Twelve Fair Kingdoms, The Grand Jubilee, And Then There'll Be Fireworks: An exciting, witty new trilogy about the magic-makers on a wondrously different planet.
Suzette Haden Elgin is one of my favorite writers for reasons I can't entirely explain. Her worldbuilding is a little daft and the premises on which she builds her stories have me going "Bwu-what?" a lot. But there is a deep wisdom and charm in much of what she writes — and a bit of mostly harmless wingnuttery. I wrote a little bit in this post about her Native Tongue trilogy.
Haden has a PhD in linguistics, and for years she put out the Linguistics and Science Fiction Newsletter. She's also written a series of books based on her Gentle Art of Verbal Self Defense.
She was once active here on LJ as ozarque. Unfortunately, her husband has reported that Dr. Elgin is now suffering from advanced, irreversible dementia. So, there will be no more books from her. :(
I rarely reread books. But recently I decided to reread this trilogy that has stuck in my mind (like all of Elgin's works) since I first read them over 20 years ago. Although the books are not quite as vivid upon rereading as they were in my memories (I've also become a more critical reader in recent years, and so the "Bwu-what?" moments were more frequent) I still enjoyed them, and think the trilogy is a lot of fun if awfully goofy (and yet also surprisingly dark in places), and, for those of you who are fans of my fan fiction (if you're not, don't worry, I won't talk about that until the end), yeah, you are going to see that I just may have ripped off more from Suzette Haden Elgin for my Alexandra Quick series than I did from J.K. Rowling.
I should have known that something was very wrong when the mules started flying erratically.
Elgin writes about how what became the first line in the first book came about here.

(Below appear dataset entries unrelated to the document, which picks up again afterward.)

/-- A work unit. -/
structure WUnit where
  uid     : Nat
  kind    : UKind
  stage   : UStage
  q       : Nat
  seq     : Word
  session : Nat            -- session whose class schedules it; 2^20 and above: none
  rend    : Option Nat     -- rendition of a ladder
  fn      : Nat
  cls     : Nat
  pic     : Nat            -- picture number or display index
  seg     : Nat
  samples : Nat
  luma    : Nat
  ctus    : Nat
  bytes   : Nat
  cost    : Nat            -- C of R276, in ns at nominal clock
  estRaw  : Nat            -- est_cycles with EST_CORR as 256
  budget  : Nat
  cycles  : Nat
  charged : Bool           -- tags advanced for it (R290)
  front   : Bool           -- rolled back: at the front of its session
  tag     : BitVec 16      -- in-flight tag; meaningful while hinted, running or committing
  written : BitVec 48      -- tail granules written
  aborted : Bool           -- budget reached: the concealment routine runs
  mchk    : List Nat       -- halves whose machine checks rolled it back
  windows : List Window
  wantDrop : Bool          -- discard at rollback rather than queue again (R35, R38, R516)
  slot    : Nat            -- decode: the reference slot it decodes into; MAU: the source slot it fills
  show_   : Bool           -- encode: the unit that shows a hidden frame (R181)
  runT    : Nat            -- DEV_TIME at which it started
  ord     : Nat            -- encode: place in coding order, twice CODED_INDEX, and one more for a unit that shows a hidden frame
  skips   : Bool           -- decode: it decodes no picture (R515)
  done    : Nat            -- CTUs it has completed
  first   : Nat            -- its first CTU in coding order
  outputs : List Nat       -- PCF: output numbers or rendition numbers of the pass
  lut     : Nat
  lines   : List Nat       -- device-memory lines it wrote (R45 step 2)
  cols    : Nat            -- CTU columns of its segment, the picture's CTU row at which it begins, and the picture's CTU rows
  row0    : Nat
  rows    : Nat
  par     : Option Params  -- the parameters it runs with: those of its picture's start, once dispatched (R40)
  seed    : Nat            -- what its open values are drawn from, fixed as it is queued (R47)
  steps   : Nat            -- open values drawn since its start
  avoid   : List Nat       -- halves that a fence took it from (R83)
  deriving DecidableEq, Repr

/-- A scheduler class's parameters and tags (R275, R276, R282). -/
structure Cls where
  weight : Nat
  rate   : Nat
  burst  : Nat
  sTag   : Nat
  fTag   : Nat
  vTime  : Nat
  bucket : Int
  deriving DecidableEq, Repr
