/-- Sessions that code pictures of session `m`, itself included, in rising order. -/
def State.followers (s : State) (m : Nat) : List Nat :=
  (tblKeys s.sessions).filter fun n => n == m || (s.sess n).src.any fun p => p.feed.any fun f => f.1 == m

/-- Rendition 0's decisions free the other renditions': each session decides twice over. -/
def State.advanceAll (s : State) (m : Nat) : State :=
  let ns := s.followers m
  forEach ns (fun n t => t.advance n) (forEach ns (fun n t => t.advance n) s)

/-! ### Fields in analysis slots (R219, R225, R226, Table 9-1) -/

/-- Byte runs written from a base address. -/
def State.writeRuns (s : State) (base : Nat) (rs : List (Nat × List Byte)) : State :=
  forEach rs (fun r t => t.devWrite (base + r.1) r.2) s

/-- Where the field of an analysis slot begins, and its record. -/
def fieldOffset (p : Params) : Nat :=
  up4k (roundUp (ceilDiv p.maxW 4) 256 * ceilDiv p.maxH 4) + up4k (roundUp (ceilDiv p.maxW 16) 256 * ceilDiv p.maxH 16)
def recordOffset (p : Params) : Nat := fieldOffset p + up4k (ceilDiv p.maxW 16 * ceilDiv p.maxH 16 * 16)

/-- The field of a picture as its rows stand in its slot (R225). -/
def fieldRuns (p : Params) (a : AnaPic) : List (Nat × List Byte) :=
  let cw := ceilDiv a.width 16
  (List.range (ceilDiv a.height 16)).map fun y =>
    (fieldOffset p + y * ceilDiv p.maxW 16 * 16, ((a.field.drop (y * cw)).take cw).flatMap MauBlock.bytes)

/-- A picture's field and record are written to its slot. -/
def State.storeField (s : State) (n : Nat) (a : AnaPic) : State :=
  let x := s.sess n
  s.writeRuns (x.mauR.base + a.slot * anaSlotSize x.par) (fieldRuns x.par a ++ [(recordOffset x.par, a.record)])

/-! ### Flushes as they are fetched (R177, R224) -/

/-- Fetching a FLUSH_SESSION closes the forward direction of the session's last complete picture, and of an encode session
makes every picture before display index `k` codeable (R175, R177, R180, R224). -/
def State.flushFetched (s : State) (n k : Nat) : State :=
  let open_ := (s.sess n).ana.filter fun a => a.complete && !a.final
  let t := s.modSess n fun x => { x with
    flushes := if x.par.encode then x.flushes ++ [k] else x.flushes
    ana := x.ana.map fun a => if a.complete && !a.final then { a with final := true, flushed := true } else a }
  let v := forEach open_ (fun a z => z.storeField n { a with final := true, flushed := true }) t
  (v.settleAnalysis n).advanceAll n

/-- A FLUSH_SESSION fetched before picture `ix` of session `n` was complete closes its forward direction (R224; log entry 87). -/
def State.flushCloses (s : State) (n ix : Nat) : Bool :=
  (s.sess n).flushes.any (fun k => decide (ix < k))
    || (!(s.sess n).par.encode && s.dsc.units.any fun u => u.session == n && u.kind == .release)
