-- ==== Sys2Proof/Machine/Framing.lean ====
section
/-! DEFINITION. The input bitstream forms: how a range of bytes splits into NAL units, OBUs and frames, what each unit is, and which
streams a decoder supports (05_codec_support.md R113 to R131). -/
namespace Sys2Proof.Machine

/-! ### Splitting a range (R128 to R130) -/

/-- The pieces of an input range: its units, whether its end truncates the last, and whether a superframe index does not add up. -/
structure Framed where
  units : List (List Byte)
  short : Bool
  badIx : Bool
  deriving DecidableEq, Repr

/-- Annex B form: start codes of three bytes after any zeros, `z` the zeros just read and `cur` the open unit backwards; zeros before a
start code and at the end belong to no unit (R128). -/
def annexB : Nat → Option (List Byte) → List Byte → List (List Byte)
  | _, cur, [] => (cur.map List.reverse).toList
  | z, cur, b :: bs =>
    if b == 0 then annexB (z + 1) cur bs
    else if b == 1 && decide (2 ≤ z) then (cur.map List.reverse).toList ++ annexB 0 (some []) bs
    else annexB 0 (cur.map fun c => b :: (List.replicate z 0 ++ c)) bs

/-- A NAL unit without its emulation-prevention bytes, `z` zeros before (R128). -/
def unescape : Nat → List Byte → List Byte
  | _, [] => []
  | z, b :: bs =>
    if decide (2 ≤ z) && b == 3 then unescape 0 bs
    else b :: unescape (if b == 0 then z + 1 else 0) bs

/-- The number in some bytes, of either order. -/
def lengthOf (big : Bool) (bs : List Byte) : Nat := leNat (if big then bs.reverse else bs)

/-- Length-prefixed form with prefixes of `n` bytes: a prefix of 0 is skipped, and the last unit is cut at the end of the range (R128). -/
def prefixed (n : Nat) (big : Bool) : Nat → List Byte → List (List Byte) × Bool
  | 0, _ => ([], false)
  | fuel + 1, bs =>
    if bs.isEmpty then ([], false)
    else if bs.length < n then ([], true)
    else
      let k := lengthOf big (bs.take n)
      let rest := bs.drop n
      if k == 0 then prefixed n big fuel rest
      else if rest.length < k then ([rest], true)
      else
        let r := prefixed n big fuel (rest.drop k)
        (rest.take k :: r.1, r.2)

/-- A leb128 number of at most `fuel` bytes, and the bytes after it. -/
def leb128 : Nat → List Byte → Option (Nat × List Byte)
  | 0, _ => none
  | _ + 1, [] => none
  | fuel + 1, b :: bs => if b.toNat < 128 then some (b.toNat, bs) else (leb128 fuel bs).map fun r => (b.toNat % 128 + 128 * r.1, r.2)

/-- AV1 low-overhead form: each OBU's header, with its extension byte, and its payload. One without a size field is the rest of the range;
a size that passes the end, or that eight bytes do not end, cuts the OBU there (R129). -/
def obus : Nat → List Byte → List (List Byte) × Bool
  | 0, _ => ([], false)
  | _ + 1, [] => ([], false)
  | fuel + 1, h :: bs =>
    let n := if h.getLsbD 2 then 1 else 0
    let lead := h :: bs.take n
    let body := bs.drop n
    if !h.getLsbD 1 then ([lead ++ body], false)
    else
      match leb128 8 body with
      | none => ([lead], true)
      | some (k, rest) =>
        if rest.length < k then ([lead ++ rest], true)
        else
          let r := obus fuel (rest.drop k)
          ((lead ++ rest.take k) :: r.1, r.2)

/-- The first `n` of a list, the next, and so on, as the sizes give. -/
def cut {α : Type} : List Nat → List α → List (List α)
  | [], _ => []
  | n :: ns, xs => xs.take n :: cut ns (xs.drop n)

/-- VP9 form: a superframe where the last byte has the marker and the index begins with it too, else one frame (R130; the index is the
VP9 standard's, log entry 27). -/
def vp9Frames (bs : List Byte) : Framed :=
  let m := (bs.getLastD 0).toNat
  let k := m % 8 + 1
  let w := m / 8 % 4 + 1
  let n := 2 + w * k
  if m / 32 != 6 || decide (bs.length < n) || (bs.getD (bs.length - n) 0).toNat != m then ⟨[bs], false, false⟩
  else
    let sizes := (List.range k).map fun i => leNat ((bs.drop (bs.length - n + 1 + w * i)).take w)
    ⟨cut sizes (bs.take (bs.length - n)), false, sizes.foldl (· + ·) 0 != bs.length - n⟩

/-- An input range in the session's form (R126). -/
def frame (p : Params) (bs : List Byte) : Framed :=
  match p.bsFormat with
  | 0 => ⟨(annexB 0 none bs).map (unescape 0), false, false⟩
  | 1 => let r := prefixed (p.prefixBytes + 1) p.prefixBig bs.length bs; ⟨r.1.map (unescape 0), r.2, false⟩
  | 2 => let r := obus bs.length bs; ⟨r.1, r.2, false⟩
  | _ => vp9Frames bs

/-! ### What a unit is

The numbers of unit types are the coding standards' (PRESUMED, log entry 76). -/

/-- Kinds of unit that the rules distinguish; a skipped one is reserved, unspecified or of no use to the decoder (R128, R129). -/
inductive UnitClass where
  | coded | pset | sei | delimiter | endOf | unsupported | skipped
  deriving DecidableEq, Repr

/-- A unit's type: nal_unit_type, or obu_type. -/
def unitType (codec : Nat) (u : List Byte) : Nat :=
  match codec with
  | 0 => (u.getD 0 0).toNat % 32
  | 1 => (u.getD 0 0).toNat / 2 % 64
  | 3 => (u.getD 0 0).toNat / 8 % 16
  | _ => (u.getD 1 0).toNat / 8

/-- The kind of a unit of a codec: AVC, HEVC, VP9, AV1, VVC. -/
def unitClass (codec : Nat) (u : List Byte) : UnitClass :=
  let t := unitType codec u
  match codec with
  | 0 =>
    if t == 1 || t == 5 then .coded else if decide (2 ≤ t) && decide (t ≤ 4) then .unsupported
    else if t == 6 then .sei else if t == 7 || t == 8 then .pset else if t == 9 then .delimiter
    else if t == 10 || t == 11 then .endOf else .skipped
  | 1 =>
    if decide (t ≤ 9) || (decide (16 ≤ t) && decide (t ≤ 21)) then .coded
    else if decide (32 ≤ t) && decide (t ≤ 34) then .pset else if t == 35 then .delimiter
    else if t == 36 || t == 37 then .endOf else if t == 39 || t == 40 then .sei else .skipped
  | 2 => .coded
  | 3 =>
    if t == 1 then .pset else if t == 2 then .delimiter else if t == 3 || t == 4 || t == 6 || t == 7 then .coded
    else if t == 5 then .sei else if t == 8 then .unsupported else .skipped
  | _ =>
    if decide (t ≤ 3) || (decide (7 ≤ t) && decide (t ≤ 10)) then .coded
    else if decide (14 ≤ t) && decide (t ≤ 18) then .pset else if t == 20 then .delimiter
    else if t == 21 || t == 22 then .endOf else if t == 23 || t == 24 then .sei else .skipped

/-- An OBU outside the selected operating point: its temporal or its spatial layer is not in it (R123). Sequence headers, temporal
delimiters and OBUs without an extension belong to every point. -/
def outOfPoint (p : Params) (sq : Option SeqInfo) (u : List Byte) : Bool :=
  let idc := ((sq.map SeqInfo.opIdc).getD []).getD (p.at 0x004 0 5) 0
  let ext := (u.getD 1 0).toNat
  p.codec == 3 && idc != 0 && (u.getD 0 0).getLsbD 2 && unitType 3 u != 1 && unitType 3 u != 2
    && !(bitAt idc (ext / 32) && bitAt idc (8 + ext / 8 % 4))

/-- A random access point, by the type of the first coded unit or the first frame (Table 6-4). -/
def isRap (codec : Nat) (us : List (List Byte)) (au : AuParse) : Bool :=
  match codec with
  | 2 => au.pics.head?.any fun i => i.ptype == 0 && i.showExisting.isNone
  | 3 => au.pics.any fun i => i.ptype == 0 && i.shown && i.showExisting.isNone
  | _ => (us.find? fun u => unitClass codec u == .coded).any fun u =>
    let t := unitType codec u
    if codec == 0 then t == 5 || au.recovery.isSome
    else if codec == 1 then decide (16 ≤ t)
    else decide (7 ≤ t)

/-! ### Support (R113, R114, R116, R118 to R125) -/

/-- The decode column of a codec's profiles, in the order of its table: chroma formats, and the range of bit depths (Tables 5-2 to 5-6). -/
def decProfiles (codec : Nat) : List (List Nat × Nat × Nat) :=
  let all := [0, 1, 2, 3]
  match codec with
  | 0 => List.replicate 11 (all, 8, 12)
  | 1 => [(all, 8, 8), (all, 8, 10), (all, 8, 8), (all, 8, 12), (all, 8, 10), (all, 8, 12), (all, 8, 8), (all, 8, 10), (all, 8, 12), (all, 8, 8), (all, 8, 12)]
  | 2 => [([1], 8, 8), ([2, 3], 8, 8), ([1], 10, 12), ([2, 3], 10, 12)]
  | 3 => [([0, 1], 8, 10), ([0, 1, 3], 8, 10), (all, 8, 12)]
  | _ => [([0, 1], 8, 10), (all, 8, 10), ([0, 1], 8, 12), (all, 8, 12), ([0, 1], 8, 10), (all, 8, 10)]

/-- Levels × 10 supported for decode; VP9 signals none (R113). -/
def decLevel (codec level : Nat) : Bool :=
  match codec with
  | 0 => decide (9 ≤ level) && decide (level ≤ 62)
  | 2 => true
  | 3 => decide (20 ≤ level) && decide (level ≤ 63)
  | _ => decide (10 ≤ level) && decide (level ≤ 62)

/-- Bit depths of a codec: VP9 and AV1 have 8, 10 and 12. -/
def depthNamed (codec d : Nat) : Bool := !(codec == 2 || codec == 3) || d % 2 == 0

/-- Picture dimensions that a decode stream may have (Table 5-1). -/
def decSize (w h : Nat) : Bool :=
  decide (8 ≤ w) && decide (8 ≤ h) && decide (w ≤ 16384) && decide (h ≤ 16384) && decide (w * h ≤ 35651584)

/-- A sequence-level header that the device supports, and whose pictures OUT_FORMAT holds (R113, R116, R144). -/
def seqSupported (p : Params) (sq : SeqInfo) : Bool :=
  (match (decProfiles p.codec)[sq.profile]? with
    | some r => r.1.contains sq.chroma && decide (r.2.1 ≤ sq.depthY) && decide (sq.depthY ≤ r.2.2) && decide (r.2.1 ≤ sq.depthC)
        && decide (sq.depthC ≤ r.2.2) && depthNamed p.codec sq.depthY && depthNamed p.codec sq.depthC
    | none => false)
    && decLevel p.codec sq.level && decSize sq.width sq.height && formatHolds sq.chroma (max sq.depthY sq.depthC) p.outFormat

/-- Tools that a codec's table lists as not supported for decode (R114). -/
def toolBarred (codec : Nat) (t : Tool) : Bool :=
  match codec with
  | 0 => [Tool.fmo, .aso, .redundantPictures, .dataPartitioning, .switchingSlices, .layered].contains t
  | 1 => [Tool.extendedPrecision, .bypassAlignment, .screenContent, .layered].contains t
  | 2 => false
  | 3 => t == .largeScaleTile
  | _ => [Tool.extendedPrecision, .layered].contains t

/-- A number of slices or tiles above the level's limit; every level admits one. -/
def aboveLevel (n limit : Nat) : Bool := decide (1 < n) && decide (limit < n)

/-- A picture exceeds a structural limit of Table 5-7. -/
def picOver (codec level : Nat) (i : PicInfo) : Bool :=
  let t := i.tileCols * i.tileRows
  (!(codec == 2 || codec == 3) && (decide (1024 < i.slices.length) || (level != 0 && aboveLevel i.slices.length (Config.levelSlices codec level))))
    || (match codec with
      | 0 => false
      | 2 => decide (64 < i.tileCols) || decide (4 < i.tileRows)
      | 3 => decide (128 < t) || (level != 0 && aboveLevel t (Config.levelTiles codec level))
      | _ => decide (440 < t) || (level != 0 && aboveLevel t (Config.levelTiles codec level)))

/-! ### The access unit (R127 to R131) -/

/-- Where the range's end cuts a unit, or its index does not add up, the picture loses its data from a CTU on (R128, R130, R153). -/
def lostDamage (i : PicInfo) : Damage := { header := false, ctu := i.dataEnd, cause := 0x04, count := 0 }

/-- The first coded unit of a second picture: the excess is ignored, and met after the picture's CTUs (R127). -/
def extraDamage (i : PicInfo) : Damage := { header := false, ctu := (i.segs.map SegInfo.ctus).foldl (· + ·) 0, cause := 0x05, count := 0 }

/-- The coded pictures of a range: those whose units are kept; one alone for AVC, HEVC and VVC (R123, R127). -/
def framedPics (p : Params) (f : Framed) (au : AuParse) : List PicInfo :=
  let own := au.pics.filter fun i => (f.units[i.unit_]?).any fun u => unitClass p.codec u == .coded && !outOfPoint p au.seq u
  let ps := if p.isVp then own else match own with
    | i :: _ :: _ => [{ i with damages := i.damages ++ [extraDamage i] }]
    | is => is
  if f.short || f.badIx then
    match ps.reverse with
    | i :: is => (is.reverse) ++ [{ i with damages := i.damages ++ [lostDamage i] }]
    | [] => []
  else ps

/-- What the device makes of an input range and of a parser's findings in it (R113, R114, R125, R127 to R131). -/
def framed (p : Params) (bs : List Byte) (size : Nat) (au : AuParse) : AuInfo :=
  let f := frame p bs
  let ps := framedPics p f au
  let level := (au.seq.map SeqInfo.level).getD 0
  { poisoned := au.poisoned
    unsupported :=
      if au.seq.any fun sq => !seqSupported p sq then some 0x10
      else if au.tools.any (toolBarred p.codec) || f.units.any (fun u => unitClass p.codec u == .unsupported) then some 0x11
      else none
    seq := au.seq
    overLimit := decide (8192 < f.units.length) || (p.codec == 3 && decide (8 < ps.length)) || ps.any (picOver p.codec level)
    rap := isRap p.codec f.units au
    missingTd := p.codec == 3 && !f.units.head?.any fun u => unitClass 3 u == .delimiter
    ends := f.units.any fun u => unitClass p.codec u == .endOf
    recovery := au.recovery
    damage := au.damage ++ (if ps.isEmpty && (f.short || f.badIx) then [{ header := true, ctu := 0, cause := 0x04, count := 0 }] else [])
    units := f.units
    psets := au.psets.filterMap fun k => match f.units[k.1]? with
      | some u => if unitClass p.codec u == .pset then some (k.2, u) else none
      | none => none
    pics := ps
    bytes := size }

/-- The signalled level × 10; 0 where none is. -/
def auLevel (au : AuInfo) : Nat := (au.seq.map SeqInfo.level).getD 0

/-- What ends a stream whatever the session's policy: the cause, the lowest where several hold (R158). -/
def streamStop (p : Params) (au : AuInfo) : Option Nat :=
  match au.unsupported with
  | some c => some c
  | none =>
    if au.seq.any fun sq => decide (p.maxW < sq.width) || decide (p.maxH < sq.height) then some 0x12
    else if au.seq.any fun sq => decide (p.dpbSlots < sq.dpbSize + 1) then some 0x13
    else if au.overLimit then some 0x14
    else none

end Sys2Proof.Machine
end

The Ozark trilogy began with a creative writing class brainstorming flying mules.
I read elsewhere that Elgin was allegedly also poking gentle fun at Anne McCaffrey's aerodynamically-impossible dragons, and while I don't know if that's true, comparisons with the Pern series are certainly apt. Like the Dragonriders of Pern, the Ozark trilogy is a fantasy pretending to be science fiction, or science fiction pretending to be fantasy, depending on how you want to look at it, and if you can suspend your disbelief for the major worldbuilding elements, the rest seems to make a kind of sense.
I am going to snark these books, but I snark them with love.
So, let's start with the basic premise of the Ozark trilogy: a thousand years ago, twelve families from the Ozarks became so disgusted with the violence, greed, and pollution of Earth that they all boarded a ship and set off for a planet where they would never be found and they could live their lives in peace.
How did a bunch of Ozarkers get their hands on a starship? And how plentiful are habitable planets that they could just choose one that no one else knows about? Don't think about these things too hard. Just like the population figures for a richly-habitable world after a thousand years, the coexistence of not one, not two, but three other sapient races on the planet, and, oh yes, magic, there is a lot in this series that will make anyone reading it for scientific plausibility throw up their hands in despair. The Ozark Trilogy is technically science fiction (especially if you assume that the "magic" is actually advanced psi-powers, which is likely since in a later book Elgin ties Ozark to her Communipath Worlds setting), but for all practical purposes, anything "science fiction" works in a manner indistinguishable from fantasy, and the books read much more like a fantasy series than a SF one.
A thousand years later, everyone on Ozark is still descended from one of the twelve original families. Yes, everyone on the planet has one of twelve surnames. They live on six continents (Arkansaw, Kintucky, Tinaseeh, Oklahomah, Mizzurah, and Marktwain), some of which are, after a thousand years, still mostly untamed wilderness. Partly this is because of deliberate efforts at population control, partly because two of the other resident species, the Gentles and the Skerrys, are as pathologically isolationist as the Ozarkers and so their territories were promised to be left in peace, and partly it's because Suzette Haden Elgin is, in the words of another reviewer, one of those authors for whom numbers aren't actually real things. (She kind of admits this here.)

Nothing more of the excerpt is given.